Domenic Dell’Osso: Yes. Great question, Matt. I’ll start, and I’m sure Dan will have more to add here. Slide 9 is a new slide, our team created this quarter, and we really like it. It shows the current demand and then the expected growth in demand in each of the interesting growing submarkets of the U.S. And so what we’ve created here is a way to think about where demand is growing along the Gulf Coast, including onshore Louisiana as well as LNG in Appalachia and then in other key markets like the Southeast and Florida. And I think you’re right to point out that as demand for gas is growing and growing in a really tangible way, we have more insight into how gas demand is growing right now than we’ve had in a very long time. These projects are multiyear projects.

They require billions of dollars of capital, and you can see it coming. And so we can plan for this, and we can be ready to help work with our customers to deliver the solutions that they need. I think this is a great — the Lake Charles Methanol transaction we announced here, is a great case study for how this works. And is evidence of exactly what you just described. This is a project that Lake Charles Methanol is going to be a new demand facility built along with the offtake customers supporting the facility, so requesting the methanol product, it’s in need around the world. That offtake has been fully subscribed. They need to lock down the economics of the project to go out and get the project FID-ed. The supply of gas is a really important element of that.

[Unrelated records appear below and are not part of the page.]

-- ==== Sys2Proof/Machine/Output.lean ====
section
/-! DEFINITION. The signals the block drives (R106): the interrupt line and the two output-compare channels (R115, R117). -/

namespace Sys2Proof.Machine

/-- `OE_x`: the block drives the channel's pin, exactly while `EN_x` is 1 (R106, R115, R117). -/
def State.oe (s : State) (x : ChannelId) : Bool := (s.chan x).en

/-- The level of `OUT_x` while the channel is enabled: 1 when `CNT < CMP_x` (R115). -/
def State.level (s : State) (x : ChannelId) : Bool := decide (s.cnt < (s.chan x).cmp)

/-- `OUT_x`: a level while the channel is enabled; while it is not, it has no meaning and the block drives nothing
(R115, R117). -/
def State.out (s : State) (x : ChannelId) : Option Bool := if s.oe x then some (s.level x) else none

/-- What one channel's pin is given. -/
structure PinSignals where
  /-- The pin: `PIN_A` or `PIN_B` (R106). -/
  pin : Nat
  /-- `OE_x` (R106). -/
  oe : Bool
  /-- `OUT_x`, none where it has no meaning (R117). -/
  out : Option Bool
  /-- `PINDIR_x`: the request that the pin be an output (R27, R106). -/
  pindir : Bool
deriving DecidableEq, Repr

/-- All the block's outputs besides the bus (R106). -/
structure Signals where
  irq : Bool
  pinA : PinSignals
  pinB : PinSignals
deriving DecidableEq, Repr

/-- The signals of one channel, for the pin it is bound to (R25, R106). -/
def State.pinSignals (s : State) (x : ChannelId) : PinSignals where
  pin := match x with
    | .A => s.cfg.pinA
    | .B => s.cfg.pinB
  oe := s.oe x
  out := s.out x
  pindir := (s.chan x).pindir

/-- The block's signals in a state (R106). -/
def State.signals (s : State) : Signals where
  irq := s.irq
  pinA := s.pinSignals .A
  pinB := s.pinSignals .B

end Sys2Proof.Machine
end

They look to us with our depth of supply and inventory to drill, our ability to bring large volumes to South Louisiana, and then for those volumes to have a low carbon intensity. And they were wanting to lock that up for 15 years. And so we were in a position to accommodate that. I think this idea that gas demand, especially new gas demand growth needs to have clarity as to where the supply will come from. The depth of that supply, the characteristics of it, the credit quality of the counterparty providing it, all of those things need to come together in a bundled solution that we’re uniquely positioned to do in this transaction, and we believe we’ll be in a unique position to do across many transactions in the future. So it’s a good example of what we think is plenty to come.

Daniel Turco: Matt, you hit on an interesting dynamic at the start of your question that I’ll just add to you is that demand is growing in South Louisiana and our portfolio sets up well, especially where our asset base is, as Nick talked about, and our capacity to get there. And you said, where is the supply coming from and the challenge from associated basins? And we agree that there’s going to be a lot of supply that comes out of associated basin, especially the Permian. But as you see pipelines being developed, the terminus of those pipelines end up in Texas. And so getting across that border from Texas, Louisiana is a bit of a challenge. It will happen, but it takes a longer time, obviously, with interstate pipelines, it’s a longer build to get across that border.

And so we set up quite nice to where our demand ends at the end of our NG3 and LEAP pipeline into Gillis. And where customers are looking for that security of supply, as Nick touched about. So it is an interesting dynamic about where demand is growing and how it’s actually going to get supplied from the different regions across the basins.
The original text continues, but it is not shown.